Nenek Dian menaikkan alis kanannya seolah-olah mempertanyakan mengapa seorang pemuda bisa terjatuh masuk ke dalam kubangan lumpur. Sedangkan, cucu perempuannya lebih sigap.
Aku mendehem dengan gugup. “Tadi ada bebek aneh mengejarku, Nek.”
“Bebek aneh bagaimana?
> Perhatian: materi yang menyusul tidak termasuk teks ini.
/-- The dies of a channel agree with the settings record, where there is one (R155, R430).
DESIGN CHOICE: log entry 24. -/
def diesAgree (n : Nvm) (d : ChannelDies) : Bool :=
  n.fieldOf 0x0040 0 2 d.density == d.density && n.fieldOf 0x0040 0 3 (d.ranks - 1) + 1 == d.ranks

/-- A channel's mode after training: MAPPED_OUT by its settings record or where its dies disagree with the record of the
configuration, ACTIVE, or still TRAINING when it failed (R155, R161).
DESIGN CHOICE: log entry 128. -/
def trainMode (n : Nvm) (trained : BitVec 12) (d : ChannelDies) (c : Nat) : DmcMode :=
  if (n.setting 0x0083 c).isSome || !diesAgree n d then .mappedOut else if trained.getLsbD c then .active else .training

/-- A channel after training: its configuration from MR8, and the queued rows repaired as far as the dies have resources
(R155, R161, R168). -/
def Dmc.train (d : Dmc) (x : ChannelDies) (mode : DmcMode) : Dmc :=
  { d with mode := mode, density := x.density, ranks := x.ranks - 1,
           ppr := d.ppr - x.repairs, repairs := x.repairs - d.ppr }

/-- Channels that failed training: TRAIN_FAIL and a map-out request in the settings (R161). -/
def trainFail (c : Nat) (s : State) : State := firmwareRecord 0x0083 c [] (raise (.dmc c) Bit.dmcTrainFail s)

/-- Apply the repair of a row of a core, given by core × 32,768 + bank × 512 + row. -/
def applyCoreRow (inst : Nat) (s : State) : State :=
  let bank := inst / 512 % 64
  s.modCore (inst / 32768) (fun c =>
    let used := Tab.get c.spareRows 0 bank
    { c with rowMap := Tab.insert c.rowMap (inst % 32768) used, spareRows := Tab.insert c.spareRows bank (used + 1) })

/-- Apply the repair of a row of a slice, given by slice × 64 + part. -/
def applySliceRow (inst : Nat) (s : State) : State := s.modSlice (inst / 64) (fun x => x.useSpare (inst % 64))

/-- The fused repairs, then the field repairs and the slice bypasses of the settings (R143, R152).  A repair record's
instance names a row of a core, or from 192 × 32,768 up a part of a slice (log entry 24). -/
def applyRepairs (s0 : State) : State :=
  let s := forEach s0.nvm.sliceRows applySliceRow (forEach s0.nvm.coreRows applyCoreRow s0)
  let s1 := forEach (s.nvm.settings.filter (fun x => x.type == 0x0080)) (fun x s =>
    if x.inst < 192 * 32768 then applyCoreRow x.inst s else applySliceRow ((x.inst - 192 * 32768) / 16) s) s
  forEach ((List.range 48).filter (fun k => (s.nvm.setting 0x0082 k).isSome)) (fun k s =>
    let (ts, s1) := lodeTakers k s
    bypassSlice k ts s1) s1

/-- DMC training ends, with MR8 of the dies read (R155); with fewer than 8 channels the boot stops (R424, R427). -/
def trainDone (trained : BitVec 12) (dies : List ChannelDies) (s : State) : State :=
  if s.boot.state ≠ .train then s
  else
    let s1 := forEach (List.range 12) (fun c s =>
      let x := diesOf dies c
      s.modDmc c (fun d => d.train x (trainMode s.nvm trained x c))) s
    let bad := (List.range 12).filter (fun c => (s1.dmc c).mode == .training)
    let s2 := forEach bad trainFail s1
    let s3 := s2.modBoot (fun b => { b with trained := (s2.activeChans.map (2 ^ ·)).sum })
    if s3.activeChans.length < 8 then stopBoot 3 s3
    else (applyRepairs s3).modBoot (fun b => { b with state := .coreTest })

/-- Cores that may serve after the boot self-test: good, and with at most one retirement record (R387). -/
def goodCores (s : State) (failed : List Nat) : List Nat :=
  allCores.filter (fun n => (s.core n).pool != .fused && !failed.contains n && s.nvm.retirements n < 2)

/-- Lode's choice of the 160 schedulable cores: cores without a record first, which ones the manual leaves to Lode (R13,
R387).
DESIGN CHOICE: log entry 50. -/
def chooseCores (s : State) (good : List Nat) : List Nat :=
  let clean := good.filter (fun n => s.nvm.retirements n = 0)
  let once := good.filter (fun n => s.nvm.retirements n ≠ 0)
  let k := Config.freeNat s.free % max 1 clean.length
  (clean.drop k ++ clean.take k ++ once).take 160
Kau takut dengan seekor bebek?”
“Bebek Kunti, Nek. Tadi kuntinya berkata bahwa ia suka dengan Ray karena Ray menyatakan ia bebek yang manis,” seru Ranko tanpa mempedulikan isyaratku untuk diam.
Nenek Dian terpingkal.
***
Nenek Dian mengajak Ranko dan aku hingga kami kedinginan di halaman belakang rumahnya. Mana seram sekali suasananya. Tidak hanya ada pohon jati besar, tapi sumur tua.
“Tidak ada Sadako-san kan di sumur tua itu?” Bisikku pada Ranko yang langsung dibalas dengan tamparan di tangan.
“Hush, jangan berkata seperti itu. Tentu ada,” kata Ranko sembari menyeringai. “Apalagi jika ada pemuda sepertimu yang telah diakui ketampanannya oleh bebek kunti.”
Aku terdiam. Memang tidak mudah memiliki sahabat indigo seperti Ranko. Harus tahan mental.
“Nak Ray dan Ranko bisa menggunakan kamar mandi itu yang dekat sumur. Ada pancuran bambu di dalamnya dan saluran pembuangannya besar. Kalian kan penuh lumpur. Jika sudah bersih, ada kamar mandi tamu di dalam rumah,” pinta Nenek Dian.